SABR-Toothed Triber: You Down with FIP? (And BABIP!)

NFL News: New Josh Cribbs Contract Coming Soon

February 25, 2010

Twitter Explodes Between Cleveland and Adam Schefter Over LeBron

February 25, 2010

Published by Scott Sargent on February 25, 2010

“A great deal of what is perceived as being pitching is in fact defense.” – Bill James, 1988

Last week, we talked about wOBA and how it can help us measure a player’s offensive contributions better than many of the more conventional metrics. This week, we’ll try to tackle pitching, perhaps in a more roundabout manner.

Let me start with a story. The story begins in 2000 and involves a paralegal in Chicago with too much time on his hands. I swear this story has something to do with pitching statistics, and we’ll get to the Cleveland Indians pitching staff in due time. Bear with me…

Our paralegal’s name is Voros McCracken, and he liked to play fantasy baseball. He needed to know whom to draft for his team, but as he looked at the numbers, he couldn’t come up with a way to separate pitching statistics from fielding statistics and plain old dumb luck. And if he couldn’t do that, how could he predict which pitchers would perform well, and which would do poorly? Like I said, he had time on his hands, so he looked to see if a pitcher’s ERA did a good job of predicting future ERA, and he found a ton of variation. For example, when he looked at Greg Maddux, his ERA in 1998 was 2.22 but in 1999 it was 3.57. What gives? Was Maddux a great pitcher in ’98 but just a bit above average in ’99? Voros crunched the numbers, looked at splits, gnashed his teeth, but he couldn’t understand why Maddux allowed so many more hits (and runs) just a year after he had been so dominant. Then, Voros looked at other players, and the same thing happened. Kevin Millwood, Maddux’s teammate at the time, went from being fringe-average in ’98 (4.08 ERA) to a stud in ’99 (2.68 ERA). Weird.

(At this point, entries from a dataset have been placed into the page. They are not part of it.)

/-- The PER period expires (R178): a period of 0 starts no frame. -/
def Dev.ssiPeriodic (s : Nat) (d : Dev) : Dev :=
  let x := d.ssiIf s
  let per := d.rd (HP_SSIs_PER_PER s)
  if ¬ d.on (HP_SSIs_CFG_EN s) ∨ d.on (HP_SSIs_CFG_TRIGM s) ∨ per = 0 ∨ d.now < x.lastPer + per then d
  else (d.setSsiIf s { x with lastPer := x.lastPer + per }).ssiStart s false

/-- Gray code to binary over `n` bits (R178). -/
def grayBin (g n : Nat) : Nat :=
  (List.range n).foldl (fun b k => b * 2 + (b % 2 + g / 2 ^ (n - 1 - k)) % 2) 0

/-- The CRC of `n` bits, most significant first, initial value 0 (R179). -/
def crcBits (v n poly plen : Nat) : Nat :=
  (List.range n).foldl (fun c k =>
    let top := (c / 2 ^ (plen - 1) + v / 2 ^ (n - 1 - k)) % 2
    let c := c * 2 % 2 ^ plen
    if top = 1 then Nat.xor c (poly % 2 ^ plen) else c) 0

/-- The check of a frame passes (R179). -/
def ssiOk (chk data n poly plen got : Nat) : Bool :=
  let ones := ((List.range n).filter (fun i => data / 2 ^ i % 2 = 1)).length
  match chk with
  | 0 => true
  | 1 => (ones + got) % 2 = 0
  | 2 => (ones + got) % 2 = 1
  | _ => crcBits data n poly plen = got

/-- A frame's position extends its domain's revolution count (R23): wraps of the field are counted by the shorter way.
DESIGN CHOICE: a domain of which the latch holds no estimate has its residual formed against 0 (log entry 204). -/
def Dev.ssiMeas (n s : Nat) (valid : Bool) (start : Nat) (data : Nat) (d : Dev) : Dev :=
  let t := d.ad n
  let cpr := d.reg (AU_ADn_CPR n)
  let st := if wbits cpr 4 0 = 0 then 32 else wbits cpr 4 0
  let mt := wbits cpr 12 8
  let th := tget 0#80 (d.ssiIf s).latch n
  let whole := 2 ^ (st + mt)
  let w := match t.lastMt with
    | none => t.mtWraps
    | some p =>
      if data < p ∧ whole ≤ 2 * (p - data) then t.mtWraps + 1
      else if p < data ∧ whole < 2 * (data - p) then t.mtWraps - 1 else t.mtWraps
  let d := if valid then d.setAd n { t with lastMt := some data, mtWraps := w } else d
  let rev := w.toNat * 2 ^ mt + data / 2 ^ st
  let v := BitVec.ofNat 80 (rev * 2 ^ 48 + data % 2 ^ st * 2 ^ (48 - st))
  d.sendMeas n { at_ := start, valid := valid, value := v, isErr := false, latch := some th }

/-- The last bit of a frame has been sampled (R178, R179). `startHigh` tells the data line's level at the start, `bs` the sampled bits, the
first one most significant of NBITS. -/
def Dev.ssiFrameDone (s : Nat) (startHigh : Bool) (bs : BitVec 40) (d : Dev) : Dev :=
  let x := d.ssiIf s
  let cfg := d.reg (HP_SSIs_CFG s)
  let poly := d.reg (HP_SSIs_POLY s)
  let nb := ssiNbits cfg poly
  let cdiv := max 80 (d.rd (HP_SSIs_CLK_CDIV s))
  let sdly := d.rd (HP_SSIs_CLK_SDLY s)
  match x.start with
  | none => d
  | some st =>
    if d.now < st + cdiv / 2 + (nb - 1) * cdiv + sdly then d
    else
      let nd := ssiData cfg
      let nc := ssiCheck cfg poly
      let ns := wbits cfg 13 11
      let all := bs.toNat
      let got := all % 2 ^ nc
      let status := all / 2 ^ nc % 2 ^ ns
      let raw := all / 2 ^ (nc + ns) % 2 ^ nd
      let data := if wbit cfg 16 then grayBin raw nd else raw
      let doms := d.domainsOf 2 s
      let sizeOk := doms.all (fun n =>
        let cpr := d.reg (AU_ADn_CPR n)
        (if wbits cpr 4 0 = 0 then 32 else wbits cpr 4 0) + wbits cpr 12 8 = nd)
      let ok := startHigh && ssiOk (wbits cfg 15 14) raw nd (wbits poly 7 0) nc got && sizeOk
      let d := d.setSsiIf s { x with start := none, lastRise := some (d.now - sdly), seen := x.seen || ok }
      let d := if startHigh then d else d.setFlag (HP_SSIs_STAT_WIRE s)
      let d := if ok then d else (d.setFlag (HP_SSIs_STAT_ERR s)).inc (HP_SSIs_STAT_ERRC s)
      let valid := ok && !d.hbRepairing 3 s
      let d := forList doms (fun n d => d.ssiMeas n s valid st data) d
      let d := if ok then d else d.predsClear 3 s
      if ok then d.later (d.now + 3) (.ssiData s st (BitVec.ofNat 40 data) (BitVec.ofNat 7 status) x.strobed) else d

And then Voros asked a critical question: What if a pitcher controls much less than we think? What if, in fact, the pitcher has essentially no control over whether a ball hit into the field of play is an out or not?

So he checked. First he gave Maddux another look. In ’98, when opposing hitters put the ball in play against him, they batted .272. In ’99, they batted .334. Then Voros looked at Kevin Millwood. In ’98, Millwood’s batting average on balls in play (BABIP) was .323 but in ’99 it was .247. In front of the exact same Atlanta Braves defense!

This was, suffice it to say, interesting news, and Voros has since done some seminal work with what he calls Defense Independent Pitching Statistics (DIPS). Basically, he demonstrates that pitchers can control (i.e. repeat with consistency, regardless of luck and defense) just a few things:

What percent of batters he strikes out.
What percent of batters he walks (or hits with a pitch).
At what rate he gives up HRs (this one causes some arguments, maybe we’ll get to that in the comments).

That’s it. Everything else is dependent on defense or luck: Wins, Losses, Runs, Earned Runs, even Hits. None of these stats have been demonstrated to be repeatable skills.

Well, Voros blew some people’s minds. Some people thought he was crazy. It gives too much credit to strikeout pitchers! What about a pitcher who consistently induces weak grounders? It just can’t be true!

But some others thought he might be onto something. So they started working to see if there was a stat or formula that might be able to isolate the things a pitcher can control.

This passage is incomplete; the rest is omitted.